━━━ DATA

-- ==== Sys2Proof/Machine/Trail.lean ====
section
/-! DEFINITION. Trailhead: loading an image, the OTP settings, flash and attestation (12). -/
namespace Sys2Proof.Machine

/-! ## Reading flash and recording rejections (12 R420, R429) -/

def flash (s : State) (b : Bool) : Tbl Byte := if b then s.trust.flash1 else s.trust.flash0
def setFlash (s : State) (b : Bool) (fl : Tbl Byte) : State :=
  s.withTrust (if b then { s.trust with flash1 := fl } else { s.trust with flash0 := fl })

def goodField (b : Bool) : Nat × Nat := if b then F.TH_FLASH_STATUS_GOOD_B else F.TH_FLASH_STATUS_GOOD_A
def flashGood (s : State) (b : Bool) : Bool := rb s R.TH_FLASH_STATUS (goodField b)
def setGood (s : State) (b v : Bool) : State := wf s R.TH_FLASH_STATUS (goodField b) (b2n v)

/-- TH_REJECT of an image takes the result of a check; a rejection sets TH_FAULT.REJECTED. An ENTRY that the failure does not have is
free (log entry 21). -/
def recordReject (s : State) (b : Bool) : Option Reject → State
  | none => wr s R.TH_REJECT 0 (b2n b)
  | some r =>
    let e := r.entry.getD (Config.rejectEntry r.code r.sect)
    let v := fset (fset (fset (fset 0 F.TH_REJECT_VALID 1) F.TH_REJECT_CODE r.code) F.TH_REJECT_SECTION r.sect) F.TH_REJECT_ENTRY e
    wf (wr s R.TH_REJECT v (b2n b)) R.TH_FAULT F.TH_FAULT_REJECTED 1

/-- The state that an image's settings are applied to when it is checked: registers at reset, with the DIMMs and fuses of the part. -/
def checkBase (s : State) : State :=
  { State.reset with
    regs := Tbl.keep (fun k => (locateReg R.DDR5_INFO k).isSome) s.regs
    trust := s.trust }

/-- Every check but code 16 on the image of a device. -/
def verify (s : State) (b : Bool) : Option Reject := admitImage s (checkBase s) (flash s b)

/-! ## The change log (12 R423) -/

/-- Entry `e` is PENDING and neither DONE nor FAILED. -/
def logOpen (e : BitVec 128) : Bool := bitsOf e 15 8 == 1

def setKeySlot (s : State) (k : Nat) (x : KeySlot) : State :=
  s.withTrust { s.trust with slots := Tbl.set KeySlot.empty s.trust.slots k x }

/-- What an interrupted change came to, which the spec leaves open: whether its bits were wholly written, whether any was, and a number. -/
def interrupted (s : State) : Bool × Bool × Nat × State :=
  let (w, s1) := takeFree s
  (w.getLsbD 0, w.getLsbD 1, w.toNat / 4, s1)

/-- Reconcile log entry `i` (12 R423). -/
def reconcileEntry (s : State) (i : Nat) : State :=
  let e := s.trust.log.getD i 0
  if logOpen e = false then s
  else
    let kind := bitsOf e 7 0
    let arg := bitsOf e 31 16
    let (whole, any, n, s1) := interrupted s
    let x := s1.keySlot arg
    let (done, s2) :=
      if kind = 2 then
        (if x.state = 1 ∨ whole then (true, if x.state = 0 then setKeySlot s1 arg { x with state := 1 } else s1)
         else if any ∧ x.state = 0 then
          let (bs, s3) := freeBytes 64 s1
          (false, setKeySlot s3 arg { state := 3, hash := List.zipWith (· &&& ·) x.hash bs })
         else (false, if x.state = 0 then setKeySlot s1 arg KeySlot.empty else s1))
      else if kind = 3 then
        (if x.state = 2 ∨ whole then (true, setKeySlot s1 arg { x with state := 2 }) else (false, s1))
      else if kind = 4 then
        let v := s1.trust.rollback + n % (arg + 1 - s1.trust.rollback)
        (decide (arg ≤ v), s1.withTrust { s1.trust with rollback := v })
      else (whole, s1)
    s2.withTrust { s2.trust with log := s2.trust.log.set i (e ||| BitVec.ofNat 128 ((if done then 2 else 4) * 256)) }

/-- Trailhead reads OTP: operations that a reset interrupted are reconciled. -/
def reconcile (s : State) : State :=
  let s1 := (s.withTrust { s.trust with otpOp := none, calWaiting := false, armed := none }).withLant { s.lant with committing := false }
  (List.range s1.trust.log.length).foldl reconcileEntry s1

/-- The values of the latest commit slot whose log entry is DONE (09 R330). -/
def lastCommit (s : State) : Option (Tbl W64) :=
  let es := s.trust.log.filter fun e => bitsOf e 7 0 == 5
  let ok := (List.range es.length).filter fun i => (es.getD i 0).getLsbD 9
  ok.getLast?.map fun i => s.lant.commits.getD i []

/-! ## Loading an image (12 R410-R415, R418) -/

/-- Set the LOCK bits of the registers that R412 names, and CMB_LOCK. -/
def setLocks (s : State) : State :=
  let all := fun (u : State) (d : RegD) (f : Nat × Nat) => (List.range d.n1).foldl (fun w i => wf w d f 1 i) u
  let s1 := all (all (all s R.QUAD_CFG F.QUAD_CFG_LOCK) R.FP_CFG F.FP_CFG_LOCK) R.SP_RESERVED F.SP_RESERVED_LOCK
  let s2 := all (all (all s1 R.DDR5_LIMIT F.DDR5_LIMIT_LOCK) R.DDR5_PAT_REGION F.DDR5_PAT_REGION_LOCK) R.RECOV_CFG F.RECOV_CFG_LOCK
  all (all (all s2 R.CANOPY_CTRL F.CANOPY_CTRL_LOCK) R.CAMP_CFG F.CAMP_CFG_LOCK) R.CMB_LOCK F.CMB_LOCK_LOCK

/-- The record of program `p` (04 R129, R130). -/
def libRecOf (fl : Tbl Byte) (p o : Nat) : LibRec :=
  let a := (sectOf fl 3).off + o
  let subs := flNat fl (a + 6) 1
  { program := BitVec.ofNat 16 p, budget := BitVec.ofNat 16 (flNat fl (a + 4) 2)
    subs := (List.range subs).map fun i =>
      let b := a + 0x10 + 8 * i
      (flNat fl b 2, flNat fl (b + 2) 1 % 16, flNat fl (b + 2) 1 / 16, flNat fl (b + 3) 1, flNat fl (b + 4) 2)
    cmds := (List.range (flNat fl (a + 2) 2)).map fun i => BitVec.ofNat 256 (flNat fl (a + cmdsOff subs + 32 * i) 32) }

/-- The library: programs by number; each pitch holds a copy of the section in its reserved area (04 R128, 07 R454). -/
def loadLibrary (fl : Tbl Byte) (s : State) : State :=
  let lib := (List.range 4096).filterMap fun p => (libOff fl p).map fun o => (p, libRecOf fl p o)
  (List.range 8).foldl (fun u p => libCopy p (wr u R.PITCH_LIB_INFO lib.length p))
    { s with prog := { s.prog with library := lib, libraryBad := [] }, trust := { s.trust with store := fl } }

def loadDevices (fl : Tbl Byte) (s : State) : State :=
  let recs := (List.range ((sectOf fl 2).len / 32)).map (devRec fl)
  { s with prog := { s.prog with devices := recs.foldl (fun t e => Tbl.set 0 t e.1 e.2) [] } }

/-- A byte image as a memory from address 0. -/
def imageMem (fl : Tbl Byte) (o : Nat × Nat) : Tbl Byte := twrite 0 [] 0 (flBytes fl ((sectOf fl 4).off + o.1) o.2)

/-- Routine tables, firmware stores, and cores at their reset vectors (06 R238, R243). -/
def loadIsquin (fl : Tbl Byte) (s : State) : State :=
  let s1 := (List.range 8).foldl (fun u p => (List.range 1024).foldl (fun w n => wr w R.ROUTINE (routineAt fl n) p n) u) s
  (List.range 33).foldl (fun u k =>
    let m := fun (i : Nat) => imageMem fl (coreImage fl k i)
    let c := { Core.reset with storeI := m 0, storeX := m 1, storeY := m 2, storeGood := true }
    loadCore (u.setCore k { c with storeDigest := some (shake256 (storeBytes c k)) }) k) s1

/-- A timetable section as a frame bank: 64 KiB of header and directory, then ENTRY_COUNT stake entries (12 R410). -/
def bankOfSect (fl : Tbl Byte) (e : Sect) : Bank :=
  let rd := fun (o : Nat) (n : Nat) => flNat fl (e.off + o) n
  let hdr := [(0, 2), (2, 1), (4, 4), (8, 8), (0x10, 2)] ++ (List.range 8).map fun i => (0x40 + 8 * i, 8)
  let b := hdr.foldl (fun u f => u.write f.1 f.2 (rd f.1 f.2)) Bank.empty
  let n := min b.count ((e.len - 0x10000) / 8)
  { b with
    dir := (List.range (64 * 24)).foldl (fun t i => Tbl.set 0 t i (BitVec.ofNat 64 (rd (0x1000 + 8 * i) 8))) []
    stakes := (List.range n).foldl (fun t i => Tbl.set 0 t i (BitVec.ofNat 64 (rd (0x10000 + 8 * i) 8))) [] }

/-- The timetables: bank A is checked and made active, or the device starts free-lane-only with cause 5 (02, after R70). -/
def loadBanks (fl : Tbl Byte) (s : State) : State :=
  let put := fun (u : State) (b : Bool) (ty : Nat) => if (sectOf fl ty).len = 0 then u else setBank u b (bankOfSect fl (sectOf fl ty))
  let s1 := put (put s false 5) true 6
  let s2 := if (sectOf fl 5).len = 0 then s1 else endCheck s1 false false (checkBank s1 s1.sched.bankA)
  if rb s2 R.SCHED_STATUS F.SCHED_STATUS_CHECKED_A then
    stf (stf s2 F.SCHED_STATUS_ACTIVE 0) F.SCHED_STATUS_ACTIVE_PERIOD s2.sched.bankA.period
  else contractFault s2 5 0 0 0 0

/-- The device table's bytes as its digest takes them; with a camp, every PORT byte reads as zero (11 R390). -/
def deviceBytes (s : State) (fl : Tbl Byte) : List Byte :=
  let bs := flBytes fl (sectOf fl 2).off (sectOf fl 2).len
  if rb s R.CAMP_CFG F.CAMP_CFG_ENABLE then ((List.range bs.length).zip bs).map fun e => if e.1 % 32 = 17 then 0 else e.2 else bs

/-- What trailhead keeps of an image whose reloaded sections are in force. -/
def imageOf (s : State) (fl : Tbl Byte) (settings : List Byte) : Image :=
  { imageId := BitVec.ofNat 64 (flNat fl 0x10 8), svn := imgSvn fl, keySlot := imgSlot fl, otpLock := flNat fl 0x18 1 % 2 == 1
    digest := imgDigest fl, settingsDigest := settings, libraryDigest := sectDigest fl (sectOf fl 3)
    deviceDigest := shake256 (deviceBytes s fl) }

/-- The reloaded sections of an image (12 R410). -/
def reloadSections (fl : Tbl Byte) (s : State) : State := loadBanks fl (loadIsquin fl (loadLibrary fl (loadDevices fl s)))

/-- A domain that the device uses is ON, the others OFF (13 R433). -/
def domainUsed (s : State) (d : Nat) : Bool :=
  if 8 ≤ d ∧ d < 32 then quadPers s (d - 8) != 0
  else if 32 ≤ d ∧ d < 44 then ddrPresent s (d - 32)
  else if d = 44 then campOn s || inTest s 24 || inTest s 25
  else true
def setDomains (s : State) (used : Nat → Bool) : State :=
  { s with power := { s.power with queued := [], dom := (List.range 49).filterMap fun d => if used d then none else some (d, 4#32) } }

/-- I3C targets get their dynamic addresses (10 R363). -/
def sendSetdasa (rs : List (List Byte)) (s : State) : State :=
  (recsK rs 8).foldl (fun u e => emit u (.setdasa (128 + rB e.2 1) (rB e.2 2) (rB e.2 3))) s

/-- Kinds of reset (12 TH_BOOT_INFO): warm and fault keep the settings in force. -/
def keepsSettings (kind : Nat) : Bool := kind == 3 || kind == 4

/-- Boot information of an accepted image. -/
def bootInfo (kind ms : Nat) (b deferred : Bool) (s : State) : State :=
  let v := fset (fset (fset 0 F.TH_BOOT_INFO_SOURCE (b2n b)) F.TH_BOOT_INFO_RESET_KIND kind) F.TH_BOOT_INFO_DEFERRED (b2n deferred)
  let w := fset (fset (fset v F.TH_BOOT_INFO_SVN s.trust.image.svn) F.TH_BOOT_INFO_KEY_SLOT s.trust.image.keySlot)
    F.TH_BOOT_INFO_DURATION (min ms 8191)
  wr s R.TH_BOOT_INFO w

/-- An image of device `b` is accepted after power-on or cold reset: all of it is placed, its settings applied, locks set. -/
def loadFresh (kind ms : Nat) (b : Bool) (s : State) : State :=
  let fl := flash s b
  let rs := recsOf fl
  let s1 := ((lastCommit s).getD []).foldl (fun u e => wr u R.CAL_USER e.2.toNat e.1) s
  let s2 := reloadSections fl (setLocks (applySettings rs s1))
  let s3 := s2.withTrust { s2.trust with image := imageOf s2 fl (sectDigest fl (sectOf fl 1)), fromB := b, store := fl }
  let s4 := sendSetdasa rs (setDomains s3 (domainUsed s3))
  let s5 := if recovOn s4 then writeHeader (s4.withRecov Recov.reset) else s4
  setGood (wf (bootInfo kind ms b false s5) R.TH_FAULT F.TH_FAULT_FALLBACK (b2n b)) b true

/-- An image of device `b` is accepted after a warm or fault reset: its reloaded sections are placed; SETTINGS that differ are deferred
(12 R418). -/
def loadAgain (kind ms : Nat) (b : Bool) (s : State) : State :=
  let fl := flash s b
  let deferred := sectDigest fl (sectOf fl 1) != s.trust.image.settingsDigest
  let s1 := reloadSections fl s
  let s2 := s1.withTrust { s1.trust with image := imageOf s1 fl s.trust.image.settingsDigest, fromB := b, store := fl }
  let s3 := setDomains s2 (domainUsed s2)
  let s4 := if deferred then wf s3 R.TH_FAULT F.TH_FAULT_DEFERRED 1 else s3
  setGood (wf (bootInfo kind ms b deferred s4) R.TH_FAULT F.TH_FAULT_FALLBACK (b2n b)) b true

/-- Both images are rejected at a warm or fault reset: the reloaded sections come from the image store. -/
def loadStore (kind ms : Nat) (s : State) : State :=
  let s1 := reloadSections s.trust.store s
  bootInfo kind ms s1.trust.fromB false (setDomains s1 (domainUsed s1))

/-- The no-image state (12 R419): one x16 endpoint port with its physical function, everything else off, the ranger core halted. -/
def noImage (kind : Nat) (ms : Nat) (s : State) : State :=
  let s1 := (List.range 4).foldl (fun u q => wf (wf u R.QUAD_CFG F.QUAD_CFG_PERSONALITY 1 q) R.QUAD_CFG F.QUAD_CFG_WIDTH 4 q) s
  let s2 := s1.withTrust { s1.trust with endpoints := [(0, 1)], mgmtFn := 0, image := Image.none }
  let s3 := setDomains s2 fun d => (8 ≤ d && d < 12) || d == 45 || d == 47 || d == 48
  let s4 := (List.range 33).foldl (fun u k => u.setCore k { u.core k with halt := 1 }) s3
  let v := fset (fset (fset 0 F.TH_BOOT_INFO_SOURCE 2) F.TH_BOOT_INFO_RESET_KIND kind) F.TH_BOOT_INFO_DURATION (min ms 8191)
  wf (wr s4 R.TH_BOOT_INFO v) R.TH_FAULT F.TH_FAULT_NO_IMAGE 1

/-- The check of the image of device `b` at a reset of a kind (12 R414, R418). -/
def admitAt (kind : Nat) (s : State) (b : Bool) : Option Reject :=
  match verify s b with
  | some r => some r
  | none => if keepsSettings kind then checkInForce s (flash s b) else none

/-- Lantern time goes on for the milliseconds that trailhead takes (09 R307); the last two measures move on with it, as no frame is measured
in between. -/
def lantMs (ms : Nat) (s : State) : State :=
  let l := s.lant
  let t := LTime.of (l.time.units + ms * 1000 * lantSpan 1250000 s)
  let x := { l with time := t }.now - l.now
  s.withLant { l with time := t, mNow := l.mNow + x, m1 := l.m1 + x }

/-- Trailhead (12 R415), up to its end at the next frame start: read OTP, try image A, then image B. -/
def trailhead (kind ms : Nat) (s0 : State) : State :=
  let s := lantMs ms s0
  let s1 := reconcile (s.withTrust { s.trust with phase := 4, resetKind := kind, report := none, signing := false })
  let ld := if keepsSettings kind then loadAgain kind ms else loadFresh kind ms
  let a := admitAt kind s1 false
  let s2 := recordReject s1 false a
  if a.isNone then ld false s2
  else
    let b := admitAt kind s2 true
    let s3 := recordReject s2 true b
    if b.isNone then ld true s3 else if keepsSettings kind then loadStore kind ms s3 else noImage kind ms s3

/-! ## Attestation (12 R426-R428) -/

/-- The eight slot hashes, 64 bytes each, and the digest over OTP (12 R427). -/
def slotHashes (s : State) : List Byte := (List.range 8).flatMap fun k => bytesAt (s.keySlot k).hash 0 64
def logBytes (s : State) : List Byte := s.trust.log.flatMap fun e => leBytes 16 e.toNat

━━━━━━

Everything above from the line containing "let b := hdr.foldl" down to the line containing "let put := fun" is to be transcribed exactly, with both of those lines included and nothing else added.

  let b := hdr.foldl (fun u f => u.write f.1 f.2 (rd f.1 f.2)) Bank.empty
  let n := min b.count ((e.len - 0x10000) / 8)
  { b with
    dir := (List.range (64 * 24)).foldl (fun t i => Tbl.set 0 t i (BitVec.ofNat 64 (rd (0x1000 + 8 * i) 8))) []
    stakes := (List.range n).foldl (fun t i => Tbl.set 0 t i (BitVec.ofNat 64 (rd (0x10000 + 8 * i) 8))) [] }

/-- The timetables: bank A is checked and made active, or the device starts free-lane-only with cause 5 (02, after R70). -/
def loadBanks (fl : Tbl Byte) (s : State) : State :=
  let put := fun (u : State) (b : Bool) (ty : Nat) => if (sectOf fl ty).len = 0 then u else setBank u b (bankOfSect fl (sectOf fl ty))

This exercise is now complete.